Recovery long and slow

“My wife’s injuries, her left leg, she was wearing high lace-up boots and it got pinned between the bike and car on impact, and when she came out of it, it literally yanked her leg out of the knee-high boot and it broke her ankle on both sides because it had to straighten out to go through the ankle slot. [On the right side] she broke her femur bone, split it, and she now has a metal plate in her leg. And her knee now will not fully straighten so it makes her leg shorter than the other which gives her problems walking, which will probably giver her problems for the rest of her life. And when she hit her head, she was coherent, but she ended up having a severe concussion She’s 32 years old and it messed her vision up so bad she has to wear bifocals for the rest of her life. She also ended up with a severe case of vertigo. We couldn’t drive anywhere, and when she was in her wheelchair, if anybody spun her too quick, everything would go crazy. But luckily that has regressed.”

“My injuries are a little more extensive physically. I can say 100% the helmet I was wearing saved my life, it separated but it’s a modular helmet, so it did its job. I didn’t get any head injuries, but my thumb from holding to the handlebar shattered the joint, and I was told it was one of the most severe injuries on a joint they [the surgeons] have ever seen. I am told I have about 15 years of use of this thumb before arthritis will set it and limit what I can do. When I tucked my head and came down, the easiest way I can describe it is my shoulder collapsed. I heard all the bones shatter and I felt my shoulder collapse to my side. And then my forearm shattered. When they put my arm and shoulder back together the next morning, they weren’t sure if I would come out with the use, or even have a hand. Luckily I came out of surgery with my hand. Then, either when my wife flew over my back, or when I hit the curb, I fractured my back in five places.”

Determined to ride again

“A bike is a huge part of our life.
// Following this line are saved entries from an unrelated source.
-- ==== Sys2Proof/Proofs/ReturnAndRecall.lean ====
section
/-!
THEOREMS. RETURN (R82, R83, R22) and RECALL of a buffer lent to one port (R84, R85, R86): the two ends of a view.
-/
open Sys2Proof Sys2Proof.Machine

namespace Sys2Proof.Machine

variable {s u : State} {p r : PortId} {b : BufId} {o : Owned} {raw : List Byte}

/-! ### RETURN (R82, R83) -/

/-- RETURN is judged by its own checks (R82). -/
theorem State.takes.returnView (takes : s.takes p .ret raw) (current : s.handleCurrent raw) :
    Judged s (.returnView p) (s.returnChecks p (entryBuf raw)) (s.endTakenOn p (entryBuf raw)) (s.returnAccept p (entryBuf raw)).settle :=
  takes.judged (checks := fun raw s => s.returnChecks p (entryBuf raw))
    (accept := fun raw s => (s.returnAccept p (entryBuf raw)).settle) current rfl

/-- A port whose returning flag is set is a reader. -/
theorem State.reads_of_isReturning (h : s.isReturning p b = true) : s.reads p b = true := by
  unfold State.isReturning at h
  unfold State.reads
  cases howned : s.owned b with
  | none => simp [howned] at h
  | some o =>
    simp only [howned, List.any_eq_true, Bool.and_eq_true] at h
    obtain ⟨x, hx, port, -⟩ := h
    exact List.any_eq_true.mpr ⟨x, hx, port⟩

/-- The reader whose flag is set is still there to leave. -/
theorem Owned.hasReader_setReturning : (o.setReturning p).hasReader r = o.hasReader r := by
  rw [Owned.hasReader, Owned.setReturning, List.any_map, Owned.hasReader]
  congr 1
  funext x
  show ((if x.port = p then { x with returning := true } else x : Reader).port == r) = _
  split <;> rfl

theorem Owned.dropReader_setReturning : (o.setReturning p).dropReader p = o.dropReader p := by
  have readers : ∀ l : List Reader, (l.map (fun x => if x.port = p then { x with returning := true } else x)).filter
      (fun x => x.port != p) = l.filter (fun x => x.port != p) := by
    intro l
    induction l with
    | nil => rfl
    | cons x l ih => by_cases h : x.port = p <;> simp [h, ih]
  rw [Owned.dropReader, Owned.setReturning, readers]
  rfl

/-- A reader whose DROP was acknowledged leaves a pending RECALL to end as it would have (R86). -/
theorem HolderOp.degrade_false (x : HolderOp) : x.degrade false = x := by
  cases x <;> simp [HolderOp.degrade]

/-- A reader that leaves, its DROP acknowledged, gives its standing reservation back (R22, R86). -/
theorem State.readerOut_acked (owned : u.owned b = some o) (reader : o.hasReader r = true) :
    u.readerOut b r false = (u.setCustody b (.owned (o.dropReader r))).releaseRes r .standing b := by
  rw [State.readerOut, owned]
  dsimp only
  rw [if_pos reader, HolderOp.degrade_false]
  rfl

/-- Without a RECALL pending there is none to end. -/
theorem State.recallCheck_other (owned : u.owned b = some o) (h : ∀ x, o.op ≠ .recallViews x) : u.recallCheck b = u := by
  rw [State.recallCheck, owned]
  dsimp only
  split
  · rename_i x op
    exact absurd op (h x)
  · rfl

/-- A RECALL with a reader left goes on (R86). -/
theorem State.recallCheck_waits (owned : u.owned b = some o) (h : o.readers ≠ []) : u.recallCheck b = u := by
  rw [State.recallCheck, owned]
  dsimp only
  split
  · rw [if_neg (fun x => h x.1)]
  · rfl

theorem State.returnAccept_of (owned : (s.record b).custody = .owned o) : s.returnAccept p b =
    ((s.acceptTaken p).setCustody b (.owned (o.setReturning p))).ask { buf := b, target := p, kind := .drop, op := .ret } := by
  have accepted : (s.acceptTaken p).owned b = some o := State.owned_of owned
  rw [State.returnAccept, accepted]

/-- From a caching reader a DROP is asked, and the RETURN waits for it (R82). -/
theorem State.returnAccept_asked (owned : (s.record b).custody = .owned o) (active : s.active p = true) (caching : s.caching p = true) :
    s.returnAccept p b = ((s.acceptTaken p).setCustody b (.owned (o.setReturning p))).modYields
      (YieldUnit.take { buf := b, target := p, kind := .drop, op := .ret }) := by
  rw [State.returnAccept_of owned]
  exact State.ask_asked caching (by simpa using active)

/-- From a reader that does not cache the view ends in the step of the acceptance (R83, R114). -/
theorem State.returnAccept_left (owned : (s.record b).custody = .owned o) (reader : o.hasReader p = true) (caching : s.caching p = false)
    (noRecall : ∀ x, o.op ≠ .recallViews x) : s.returnAccept p b =
      (((s.acceptTaken p).setCustody b (.owned (o.dropReader p))).modPort p (Port.modInbox (Inbox.release .standing b))).modPort p
        (Port.endCommand (CmdRec.isWaiting .ret b)
          { code := .ok, handle := some (handleWord b (s.record b).gen), detail := .zero }) := by
  have inRange : b < (s.acceptTaken p).records.length := State.owned_inRange owned
  have flagged := State.setCustody_owned (s := s.acceptTaken p) (o.setReturning p) inRange
  have left : ((s.acceptTaken p).setCustody b (.owned (o.setReturning p))).readerOut b p false =
      ((s.acceptTaken p).setCustody b (.owned (o.dropReader p))).modPort p (Port.modInbox (Inbox.release .standing b)) := by
    rw [State.readerOut_acked flagged (Owned.hasReader_setReturning.trans reader), State.setCustody_setCustody,
      Owned.dropReader_setReturning]
    rfl
  rw [State.returnAccept_of owned, State.ask_skipped (by exact caching)]
  show State.returnOutcome b p .acked _ = _
  rw [State.returnOutcome, left]
  refine (State.recallCheck_other (o := o.dropReader p) (by exact State.setCustody_owned _ inRange) noRecall).trans ?_
  exact State.endWaiting_gen (State.setCustody_gen b b _ (s.acceptTaken p))

/-! ### RECALL: the checks (R84) -/

/-- RECALL is judged by its own checks (R84). -/
theorem State.takes.recallViews (takes : s.takes p .recallViews raw) (current : s.handleCurrent raw) :
    Judged s (.recallViews p) (s.recallChecks p (entryBuf raw)) (s.endTakenOn p (entryBuf raw))
      ((s.acceptTaken p).recallWhole (entryBuf raw) false).settle :=
  takes.judged (checks := fun raw s => s.recallChecks p (entryBuf raw))
    (accept := fun raw s => ((s.acceptTaken p).recallWhole (entryBuf raw) false).settle) current rfl

/-- A buffer that `p` holds and has lent, with no operation of its own under way, may be recalled. -/
theorem recallChecks_passed (owned : (s.record b).custody = .owned o) (holder : o.holder = p) (idle : o.pending = .none)
    (lent : o.lent = true) : firstRefusal (s.recallChecks p b) = none := by
  simp [State.recallChecks, firstRefusal, State.holds_owned owned, holder, State.pendingOf_owned owned, idle, State.lent_owned owned, lent]

/-! ### RECALL of one reader (R85, R86) -/

/-- What custody a buffer had does not show behind a write of a port. -/
theorem State.setCustody_modPort_setCustody (c e : Custody) (f : Port → Port) :
    ((u.setCustody b c).modPort r f).setCustody b e = (u.setCustody b e).modPort r f :=
  congrArg (State.modPort r f) (State.setCustody_setCustody b c e u)

/-- Held by `p` and read by `r` alone, returning or not, with the operation `op` under way. -/
def Owned.readByOne (p r : PortId) (returning : Bool) (op : HolderOp) : Owned :=
  { holder := p, readers := [{ port := r, returning := returning }], leases := [], op := op, orphan := false }

theorem Owned.takenOver_readByOne (p r : PortId) (op : HolderOp) : (Owned.readByOne p r false op).takenOver = [r] := by
  fin_cases r <;> rfl

theorem Owned.hasReader_readByOne (p r : PortId) (x : Bool) (op : HolderOp) : (Owned.readByOne p r x op).hasReader r = true := by
  simp [Owned.hasReader, Owned.readByOne]

/-- Held by `p` with a RECALL pending that has nothing left to wait for. -/
def Owned.recalled (p : PortId) : Owned := { holder := p, readers := [], leases := [], op := .recallViews false, orphan := false }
In fact I met her when I was out on my Harley. And we take all our vacation on it. We go for a week-long, two-week long vacations on the bike, and we had some heart-to-heart conversation at the hospital, and after that at my mom’s house when she was our nurse and caretaker, if we were going to ride again. And I think we were more traumatized at the thought we wouldn’t be able to ride again than the choice to ride again.”

Message to riders

“If you’re riding a bike you’ve got to be aware all the time, not just one or two vehicles around you but every vehicle around you because you can’t control what other individuals are going to do.”